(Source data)
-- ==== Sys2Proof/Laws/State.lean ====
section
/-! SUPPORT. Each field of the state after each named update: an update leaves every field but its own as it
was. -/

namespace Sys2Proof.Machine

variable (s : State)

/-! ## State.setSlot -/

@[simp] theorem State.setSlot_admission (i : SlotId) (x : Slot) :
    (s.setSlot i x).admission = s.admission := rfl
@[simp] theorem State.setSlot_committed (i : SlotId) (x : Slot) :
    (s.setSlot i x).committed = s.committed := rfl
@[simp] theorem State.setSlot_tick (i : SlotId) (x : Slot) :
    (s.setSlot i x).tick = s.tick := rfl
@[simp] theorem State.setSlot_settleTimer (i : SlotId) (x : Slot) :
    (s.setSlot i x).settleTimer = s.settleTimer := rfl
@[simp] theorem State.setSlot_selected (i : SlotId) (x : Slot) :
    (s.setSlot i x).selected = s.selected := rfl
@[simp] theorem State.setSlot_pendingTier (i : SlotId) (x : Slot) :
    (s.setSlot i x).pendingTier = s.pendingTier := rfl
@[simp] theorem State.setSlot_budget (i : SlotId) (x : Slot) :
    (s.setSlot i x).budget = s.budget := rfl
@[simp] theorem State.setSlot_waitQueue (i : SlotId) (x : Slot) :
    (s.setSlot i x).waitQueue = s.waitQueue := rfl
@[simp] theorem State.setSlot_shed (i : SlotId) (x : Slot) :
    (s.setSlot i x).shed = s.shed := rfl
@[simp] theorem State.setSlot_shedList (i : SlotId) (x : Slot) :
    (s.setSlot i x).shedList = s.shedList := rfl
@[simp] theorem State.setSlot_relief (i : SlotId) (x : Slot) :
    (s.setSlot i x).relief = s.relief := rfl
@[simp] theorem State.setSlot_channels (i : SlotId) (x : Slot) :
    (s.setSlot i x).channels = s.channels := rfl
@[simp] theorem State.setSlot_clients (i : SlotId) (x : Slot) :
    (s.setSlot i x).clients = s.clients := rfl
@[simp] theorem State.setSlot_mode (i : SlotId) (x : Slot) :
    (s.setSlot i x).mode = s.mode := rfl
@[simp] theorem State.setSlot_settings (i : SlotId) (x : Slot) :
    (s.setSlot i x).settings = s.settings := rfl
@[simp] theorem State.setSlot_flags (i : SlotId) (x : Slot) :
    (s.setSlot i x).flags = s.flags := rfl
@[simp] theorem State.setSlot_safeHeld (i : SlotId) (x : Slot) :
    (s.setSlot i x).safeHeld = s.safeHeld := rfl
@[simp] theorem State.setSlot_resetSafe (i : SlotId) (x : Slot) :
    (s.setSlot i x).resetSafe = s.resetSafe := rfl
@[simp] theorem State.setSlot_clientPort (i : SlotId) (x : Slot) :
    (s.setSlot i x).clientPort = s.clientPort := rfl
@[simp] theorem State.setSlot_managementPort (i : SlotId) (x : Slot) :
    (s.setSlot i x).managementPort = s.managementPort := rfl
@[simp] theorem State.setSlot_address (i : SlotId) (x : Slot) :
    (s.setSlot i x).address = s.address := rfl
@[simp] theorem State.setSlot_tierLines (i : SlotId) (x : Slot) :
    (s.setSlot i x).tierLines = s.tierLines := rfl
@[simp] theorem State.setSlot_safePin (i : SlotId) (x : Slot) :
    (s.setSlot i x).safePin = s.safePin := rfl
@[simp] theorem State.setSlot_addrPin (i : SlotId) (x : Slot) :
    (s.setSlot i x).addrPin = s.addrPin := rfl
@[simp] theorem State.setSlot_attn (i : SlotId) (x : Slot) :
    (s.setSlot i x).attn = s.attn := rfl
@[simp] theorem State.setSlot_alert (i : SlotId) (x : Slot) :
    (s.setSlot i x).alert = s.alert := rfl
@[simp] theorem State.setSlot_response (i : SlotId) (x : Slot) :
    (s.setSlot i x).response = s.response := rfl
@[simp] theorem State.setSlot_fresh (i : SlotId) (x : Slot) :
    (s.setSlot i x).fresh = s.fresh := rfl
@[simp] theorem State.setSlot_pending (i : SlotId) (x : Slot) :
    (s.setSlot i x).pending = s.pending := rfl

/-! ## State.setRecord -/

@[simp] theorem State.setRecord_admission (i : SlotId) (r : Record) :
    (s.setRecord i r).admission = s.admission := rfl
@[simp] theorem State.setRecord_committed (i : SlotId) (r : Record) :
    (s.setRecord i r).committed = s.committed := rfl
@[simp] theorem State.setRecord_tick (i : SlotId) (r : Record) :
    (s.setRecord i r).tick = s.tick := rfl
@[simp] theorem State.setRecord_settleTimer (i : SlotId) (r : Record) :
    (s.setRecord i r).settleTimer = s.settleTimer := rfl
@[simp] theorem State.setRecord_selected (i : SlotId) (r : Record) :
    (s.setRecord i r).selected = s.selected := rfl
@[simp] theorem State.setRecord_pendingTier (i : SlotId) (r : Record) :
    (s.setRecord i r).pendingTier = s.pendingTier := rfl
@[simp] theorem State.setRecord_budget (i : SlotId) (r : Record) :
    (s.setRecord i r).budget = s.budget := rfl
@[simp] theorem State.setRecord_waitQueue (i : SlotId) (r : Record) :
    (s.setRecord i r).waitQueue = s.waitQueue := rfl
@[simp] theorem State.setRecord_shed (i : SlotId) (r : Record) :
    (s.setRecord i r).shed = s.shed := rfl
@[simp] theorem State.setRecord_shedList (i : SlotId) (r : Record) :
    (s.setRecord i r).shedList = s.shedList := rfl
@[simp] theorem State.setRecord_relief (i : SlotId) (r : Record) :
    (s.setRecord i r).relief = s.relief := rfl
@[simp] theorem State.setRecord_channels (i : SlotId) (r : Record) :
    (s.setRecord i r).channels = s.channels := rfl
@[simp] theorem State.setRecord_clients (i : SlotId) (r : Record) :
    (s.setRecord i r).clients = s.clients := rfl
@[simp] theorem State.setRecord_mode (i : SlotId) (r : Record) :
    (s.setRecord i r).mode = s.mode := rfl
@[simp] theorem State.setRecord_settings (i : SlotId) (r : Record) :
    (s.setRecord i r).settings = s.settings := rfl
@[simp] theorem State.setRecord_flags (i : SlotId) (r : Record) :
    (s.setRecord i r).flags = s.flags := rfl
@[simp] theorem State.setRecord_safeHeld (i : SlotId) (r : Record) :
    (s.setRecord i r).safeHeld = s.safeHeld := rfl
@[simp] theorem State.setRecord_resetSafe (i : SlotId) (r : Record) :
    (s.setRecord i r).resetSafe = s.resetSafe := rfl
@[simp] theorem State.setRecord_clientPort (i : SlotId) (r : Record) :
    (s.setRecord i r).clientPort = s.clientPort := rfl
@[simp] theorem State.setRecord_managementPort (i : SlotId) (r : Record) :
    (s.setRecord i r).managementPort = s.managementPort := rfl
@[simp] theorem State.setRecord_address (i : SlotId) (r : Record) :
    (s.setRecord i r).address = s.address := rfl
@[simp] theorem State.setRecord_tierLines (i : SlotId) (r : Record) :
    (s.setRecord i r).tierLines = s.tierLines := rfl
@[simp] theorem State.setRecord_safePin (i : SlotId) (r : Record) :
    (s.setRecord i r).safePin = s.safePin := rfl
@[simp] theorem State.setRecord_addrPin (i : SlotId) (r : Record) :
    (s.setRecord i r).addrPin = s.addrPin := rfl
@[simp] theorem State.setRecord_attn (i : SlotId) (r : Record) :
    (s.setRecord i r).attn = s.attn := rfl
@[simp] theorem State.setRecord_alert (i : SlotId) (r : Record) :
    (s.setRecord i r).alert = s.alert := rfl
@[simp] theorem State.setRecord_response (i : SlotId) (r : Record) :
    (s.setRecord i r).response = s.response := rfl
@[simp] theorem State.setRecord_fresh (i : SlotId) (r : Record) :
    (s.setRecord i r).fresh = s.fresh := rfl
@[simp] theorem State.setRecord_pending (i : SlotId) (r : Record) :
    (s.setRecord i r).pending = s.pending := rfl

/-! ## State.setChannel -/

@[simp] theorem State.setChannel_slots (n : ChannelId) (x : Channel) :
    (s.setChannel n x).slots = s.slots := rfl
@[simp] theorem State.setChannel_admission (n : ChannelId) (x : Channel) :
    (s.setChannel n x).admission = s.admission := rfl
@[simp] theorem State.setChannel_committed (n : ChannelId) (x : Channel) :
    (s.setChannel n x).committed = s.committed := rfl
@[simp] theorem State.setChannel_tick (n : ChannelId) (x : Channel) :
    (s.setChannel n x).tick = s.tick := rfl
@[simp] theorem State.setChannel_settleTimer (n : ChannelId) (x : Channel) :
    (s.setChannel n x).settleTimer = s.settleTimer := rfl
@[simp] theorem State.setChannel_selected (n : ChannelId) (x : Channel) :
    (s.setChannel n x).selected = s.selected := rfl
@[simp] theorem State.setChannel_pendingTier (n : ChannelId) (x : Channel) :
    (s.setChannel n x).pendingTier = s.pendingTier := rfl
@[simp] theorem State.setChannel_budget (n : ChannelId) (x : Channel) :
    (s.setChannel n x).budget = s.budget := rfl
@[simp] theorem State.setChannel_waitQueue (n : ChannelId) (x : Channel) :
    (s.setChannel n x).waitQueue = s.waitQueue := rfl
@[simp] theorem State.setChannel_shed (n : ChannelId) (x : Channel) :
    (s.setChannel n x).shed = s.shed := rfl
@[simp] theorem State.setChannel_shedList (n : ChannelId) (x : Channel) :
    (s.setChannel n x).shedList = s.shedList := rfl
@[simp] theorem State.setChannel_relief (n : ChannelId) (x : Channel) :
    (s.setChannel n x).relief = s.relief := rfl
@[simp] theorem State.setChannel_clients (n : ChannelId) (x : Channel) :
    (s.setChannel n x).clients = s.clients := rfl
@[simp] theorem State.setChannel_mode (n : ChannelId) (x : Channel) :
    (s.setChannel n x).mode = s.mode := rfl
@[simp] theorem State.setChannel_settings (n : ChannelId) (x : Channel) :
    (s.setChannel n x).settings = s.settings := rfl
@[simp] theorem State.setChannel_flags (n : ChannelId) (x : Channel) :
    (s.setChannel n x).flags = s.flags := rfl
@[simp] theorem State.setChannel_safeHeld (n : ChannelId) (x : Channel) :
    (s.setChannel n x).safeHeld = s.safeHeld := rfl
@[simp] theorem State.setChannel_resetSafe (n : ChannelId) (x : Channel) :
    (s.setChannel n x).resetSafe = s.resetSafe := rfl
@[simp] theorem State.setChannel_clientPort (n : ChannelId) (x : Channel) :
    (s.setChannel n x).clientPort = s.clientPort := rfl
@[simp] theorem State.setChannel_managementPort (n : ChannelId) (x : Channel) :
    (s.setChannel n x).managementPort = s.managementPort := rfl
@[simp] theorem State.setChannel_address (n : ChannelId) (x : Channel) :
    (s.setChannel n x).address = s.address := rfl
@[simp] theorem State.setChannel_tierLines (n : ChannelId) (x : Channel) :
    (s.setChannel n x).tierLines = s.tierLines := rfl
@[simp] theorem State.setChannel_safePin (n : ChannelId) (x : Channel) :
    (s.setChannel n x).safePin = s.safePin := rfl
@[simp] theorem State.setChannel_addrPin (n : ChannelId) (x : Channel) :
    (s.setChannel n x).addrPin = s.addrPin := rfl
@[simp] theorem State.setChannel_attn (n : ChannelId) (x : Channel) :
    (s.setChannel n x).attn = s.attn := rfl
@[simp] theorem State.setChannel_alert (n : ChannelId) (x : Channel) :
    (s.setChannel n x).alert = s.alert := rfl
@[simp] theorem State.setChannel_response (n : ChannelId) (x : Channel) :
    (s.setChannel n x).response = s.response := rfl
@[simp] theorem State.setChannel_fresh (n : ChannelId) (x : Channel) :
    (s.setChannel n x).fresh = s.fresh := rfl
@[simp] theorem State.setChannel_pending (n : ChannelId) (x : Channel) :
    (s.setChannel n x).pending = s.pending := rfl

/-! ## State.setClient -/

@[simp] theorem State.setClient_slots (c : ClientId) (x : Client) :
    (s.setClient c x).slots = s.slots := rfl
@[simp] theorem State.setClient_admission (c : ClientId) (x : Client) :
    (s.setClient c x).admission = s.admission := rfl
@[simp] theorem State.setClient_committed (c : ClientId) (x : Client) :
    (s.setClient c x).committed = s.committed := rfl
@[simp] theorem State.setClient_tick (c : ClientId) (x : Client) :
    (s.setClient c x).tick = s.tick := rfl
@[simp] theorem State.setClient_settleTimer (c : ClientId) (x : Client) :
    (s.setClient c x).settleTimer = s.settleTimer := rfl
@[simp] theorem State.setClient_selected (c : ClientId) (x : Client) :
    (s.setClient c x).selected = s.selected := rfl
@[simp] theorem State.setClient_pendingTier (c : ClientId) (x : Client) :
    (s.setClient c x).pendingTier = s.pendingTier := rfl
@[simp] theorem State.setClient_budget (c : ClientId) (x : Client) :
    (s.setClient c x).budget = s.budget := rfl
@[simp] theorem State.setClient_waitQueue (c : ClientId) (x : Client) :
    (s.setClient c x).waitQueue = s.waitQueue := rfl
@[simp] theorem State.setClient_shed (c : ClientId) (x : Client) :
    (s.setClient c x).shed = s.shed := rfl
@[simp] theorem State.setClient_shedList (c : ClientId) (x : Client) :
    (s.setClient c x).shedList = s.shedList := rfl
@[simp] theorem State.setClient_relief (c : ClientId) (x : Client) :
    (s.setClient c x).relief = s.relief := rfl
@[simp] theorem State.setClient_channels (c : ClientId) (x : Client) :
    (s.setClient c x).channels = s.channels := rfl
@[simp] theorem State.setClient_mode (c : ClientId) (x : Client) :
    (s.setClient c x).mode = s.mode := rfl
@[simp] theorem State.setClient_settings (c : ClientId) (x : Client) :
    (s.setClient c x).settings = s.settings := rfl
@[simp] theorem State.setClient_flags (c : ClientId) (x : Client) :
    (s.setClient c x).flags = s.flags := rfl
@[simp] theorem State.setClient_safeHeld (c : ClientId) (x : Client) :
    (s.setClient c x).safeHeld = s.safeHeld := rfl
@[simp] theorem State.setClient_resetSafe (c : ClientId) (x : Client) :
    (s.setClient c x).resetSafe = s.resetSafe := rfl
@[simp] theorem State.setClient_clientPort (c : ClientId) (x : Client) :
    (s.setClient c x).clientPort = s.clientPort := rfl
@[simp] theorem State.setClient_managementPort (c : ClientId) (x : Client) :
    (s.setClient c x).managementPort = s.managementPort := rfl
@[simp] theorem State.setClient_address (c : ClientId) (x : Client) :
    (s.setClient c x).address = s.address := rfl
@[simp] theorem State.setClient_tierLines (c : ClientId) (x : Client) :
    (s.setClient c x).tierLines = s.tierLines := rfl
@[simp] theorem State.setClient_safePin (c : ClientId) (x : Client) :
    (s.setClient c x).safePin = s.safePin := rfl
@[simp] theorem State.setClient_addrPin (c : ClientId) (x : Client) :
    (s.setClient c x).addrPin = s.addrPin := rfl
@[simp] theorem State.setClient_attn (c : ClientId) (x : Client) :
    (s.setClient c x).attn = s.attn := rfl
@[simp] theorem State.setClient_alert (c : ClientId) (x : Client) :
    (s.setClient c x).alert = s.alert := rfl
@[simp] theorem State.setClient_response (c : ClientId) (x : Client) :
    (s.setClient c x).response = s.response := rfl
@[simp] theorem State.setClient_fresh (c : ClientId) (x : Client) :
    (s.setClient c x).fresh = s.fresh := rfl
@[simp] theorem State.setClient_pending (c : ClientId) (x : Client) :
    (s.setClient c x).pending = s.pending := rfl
...
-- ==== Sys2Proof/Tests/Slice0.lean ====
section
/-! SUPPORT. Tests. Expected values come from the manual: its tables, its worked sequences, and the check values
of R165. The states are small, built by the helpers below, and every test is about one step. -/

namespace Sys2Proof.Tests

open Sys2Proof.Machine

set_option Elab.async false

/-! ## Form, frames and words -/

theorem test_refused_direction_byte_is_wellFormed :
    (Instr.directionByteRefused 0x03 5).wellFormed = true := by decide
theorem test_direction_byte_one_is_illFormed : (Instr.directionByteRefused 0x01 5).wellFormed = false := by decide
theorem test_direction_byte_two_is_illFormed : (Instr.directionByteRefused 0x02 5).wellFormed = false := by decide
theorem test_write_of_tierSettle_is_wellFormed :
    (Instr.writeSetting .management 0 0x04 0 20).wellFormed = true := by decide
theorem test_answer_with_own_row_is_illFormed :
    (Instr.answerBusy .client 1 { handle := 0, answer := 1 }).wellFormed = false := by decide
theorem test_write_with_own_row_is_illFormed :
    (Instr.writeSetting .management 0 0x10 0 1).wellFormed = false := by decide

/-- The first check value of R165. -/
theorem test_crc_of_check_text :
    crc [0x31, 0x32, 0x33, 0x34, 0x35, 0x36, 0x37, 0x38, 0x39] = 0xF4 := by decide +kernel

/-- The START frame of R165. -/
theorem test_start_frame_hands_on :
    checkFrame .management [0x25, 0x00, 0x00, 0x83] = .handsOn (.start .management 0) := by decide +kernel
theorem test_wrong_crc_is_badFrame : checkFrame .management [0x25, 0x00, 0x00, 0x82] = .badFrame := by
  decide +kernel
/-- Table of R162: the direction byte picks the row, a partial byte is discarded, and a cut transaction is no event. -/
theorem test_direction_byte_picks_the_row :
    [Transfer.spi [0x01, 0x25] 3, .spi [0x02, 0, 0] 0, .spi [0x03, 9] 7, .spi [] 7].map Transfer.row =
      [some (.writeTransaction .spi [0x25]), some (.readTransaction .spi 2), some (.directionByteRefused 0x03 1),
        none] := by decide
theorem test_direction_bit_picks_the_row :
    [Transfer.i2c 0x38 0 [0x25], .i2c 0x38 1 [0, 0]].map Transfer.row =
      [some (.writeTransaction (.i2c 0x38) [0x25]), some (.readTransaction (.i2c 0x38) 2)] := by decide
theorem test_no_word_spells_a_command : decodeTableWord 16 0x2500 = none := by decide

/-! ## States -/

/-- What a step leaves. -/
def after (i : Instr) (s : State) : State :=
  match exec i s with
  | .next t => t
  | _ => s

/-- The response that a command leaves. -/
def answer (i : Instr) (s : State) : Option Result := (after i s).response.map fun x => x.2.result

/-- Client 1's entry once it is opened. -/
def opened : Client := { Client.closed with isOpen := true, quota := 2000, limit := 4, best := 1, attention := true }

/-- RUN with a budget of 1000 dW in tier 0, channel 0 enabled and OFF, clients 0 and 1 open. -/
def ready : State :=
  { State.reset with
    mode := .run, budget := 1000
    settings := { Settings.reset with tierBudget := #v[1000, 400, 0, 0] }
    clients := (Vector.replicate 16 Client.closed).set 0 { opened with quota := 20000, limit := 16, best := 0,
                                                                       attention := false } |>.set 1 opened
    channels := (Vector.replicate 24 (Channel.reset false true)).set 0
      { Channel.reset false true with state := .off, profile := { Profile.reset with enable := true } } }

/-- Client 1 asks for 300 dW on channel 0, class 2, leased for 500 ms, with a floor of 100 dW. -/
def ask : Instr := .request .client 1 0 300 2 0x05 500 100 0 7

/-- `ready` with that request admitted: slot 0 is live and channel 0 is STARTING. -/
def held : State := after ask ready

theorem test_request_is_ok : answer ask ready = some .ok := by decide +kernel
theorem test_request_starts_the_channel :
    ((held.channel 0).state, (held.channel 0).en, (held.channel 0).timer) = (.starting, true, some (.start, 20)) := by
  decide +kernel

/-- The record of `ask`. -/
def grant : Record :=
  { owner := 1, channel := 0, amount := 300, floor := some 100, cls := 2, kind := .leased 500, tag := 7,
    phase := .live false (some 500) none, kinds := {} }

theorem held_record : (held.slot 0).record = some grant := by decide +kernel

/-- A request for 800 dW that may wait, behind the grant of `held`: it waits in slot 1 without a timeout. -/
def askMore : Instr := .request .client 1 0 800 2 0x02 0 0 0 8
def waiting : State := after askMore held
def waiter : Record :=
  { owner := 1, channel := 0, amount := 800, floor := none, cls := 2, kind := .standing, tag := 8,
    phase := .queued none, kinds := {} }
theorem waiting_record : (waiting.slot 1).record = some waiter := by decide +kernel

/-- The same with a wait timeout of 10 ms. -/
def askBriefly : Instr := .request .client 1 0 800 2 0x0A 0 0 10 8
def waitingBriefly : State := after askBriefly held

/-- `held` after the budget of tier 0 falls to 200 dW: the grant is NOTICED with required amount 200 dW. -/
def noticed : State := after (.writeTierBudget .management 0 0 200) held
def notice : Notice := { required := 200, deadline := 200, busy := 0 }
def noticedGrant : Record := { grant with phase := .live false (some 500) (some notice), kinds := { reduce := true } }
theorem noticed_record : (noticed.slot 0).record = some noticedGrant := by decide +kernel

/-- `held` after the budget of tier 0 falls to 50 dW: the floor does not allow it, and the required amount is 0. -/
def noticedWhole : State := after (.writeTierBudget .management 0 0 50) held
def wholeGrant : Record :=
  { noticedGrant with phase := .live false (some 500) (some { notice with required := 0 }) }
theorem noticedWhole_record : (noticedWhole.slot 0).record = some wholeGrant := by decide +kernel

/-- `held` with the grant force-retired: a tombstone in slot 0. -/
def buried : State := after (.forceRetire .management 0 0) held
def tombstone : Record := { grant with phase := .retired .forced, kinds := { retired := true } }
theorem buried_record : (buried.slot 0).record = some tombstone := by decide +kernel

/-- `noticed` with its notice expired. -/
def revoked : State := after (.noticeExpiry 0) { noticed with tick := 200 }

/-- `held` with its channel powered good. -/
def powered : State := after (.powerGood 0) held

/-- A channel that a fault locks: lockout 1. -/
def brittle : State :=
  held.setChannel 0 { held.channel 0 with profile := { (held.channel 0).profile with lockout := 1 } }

Exercise prompt: Return only the lines between the one holding "-- ==== Sys2Proof/Laws/State.lean" and the one holding "(s.setSlot i x).safeHeld", inclusive, exactly as they appear above.

Answer for the task:
-- ==== Sys2Proof/Laws/State.lean ====
section
/-! SUPPORT. Each field of the state after each named update: an update leaves every field but its own as it
was. -/

namespace Sys2Proof.Machine

variable (s : State)

/-! ## State.setSlot -/

@[simp] theorem State.setSlot_admission (i : SlotId) (x : Slot) :
    (s.setSlot i x).admission = s.admission := rfl
@[simp] theorem State.setSlot_committed (i : SlotId) (x : Slot) :
    (s.setSlot i x).committed = s.committed := rfl
@[simp] theorem State.setSlot_tick (i : SlotId) (x : Slot) :
    (s.setSlot i x).tick = s.tick := rfl
@[simp] theorem State.setSlot_settleTimer (i : SlotId) (x : Slot) :
    (s.setSlot i x).settleTimer = s.settleTimer := rfl
@[simp] theorem State.setSlot_selected (i : SlotId) (x : Slot) :
    (s.setSlot i x).selected = s.selected := rfl
@[simp] theorem State.setSlot_pendingTier (i : SlotId) (x : Slot) :
    (s.setSlot i x).pendingTier = s.pendingTier := rfl
@[simp] theorem State.setSlot_budget (i : SlotId) (x : Slot) :
    (s.setSlot i x).budget = s.budget := rfl
@[simp] theorem State.setSlot_waitQueue (i : SlotId) (x : Slot) :
    (s.setSlot i x).waitQueue = s.waitQueue := rfl
@[simp] theorem State.setSlot_shed (i : SlotId) (x : Slot) :
    (s.setSlot i x).shed = s.shed := rfl
@[simp] theorem State.setSlot_shedList (i : SlotId) (x : Slot) :
    (s.setSlot i x).shedList = s.shedList := rfl
@[simp] theorem State.setSlot_relief (i : SlotId) (x : Slot) :
    (s.setSlot i x).relief = s.relief := rfl
@[simp] theorem State.setSlot_channels (i : SlotId) (x : Slot) :
    (s.setSlot i x).channels = s.channels := rfl
@[simp] theorem State.setSlot_clients (i : SlotId) (x : Slot) :
    (s.setSlot i x).clients = s.clients := rfl
@[simp] theorem State.setSlot_mode (i : SlotId) (x : Slot) :
    (s.setSlot i x).mode = s.mode := rfl
@[simp] theorem State.setSlot_settings (i : SlotId) (x : Slot) :
    (s.setSlot i x).settings = s.settings := rfl
@[simp] theorem State.setSlot_flags (i : SlotId) (x : Slot) :
    (s.setSlot i x).flags = s.flags := rfl
@[simp] theorem State.setSlot_safeHeld (i : SlotId) (x : Slot) :
    (s.setSlot i x).safeHeld = s.safeHeld := rfl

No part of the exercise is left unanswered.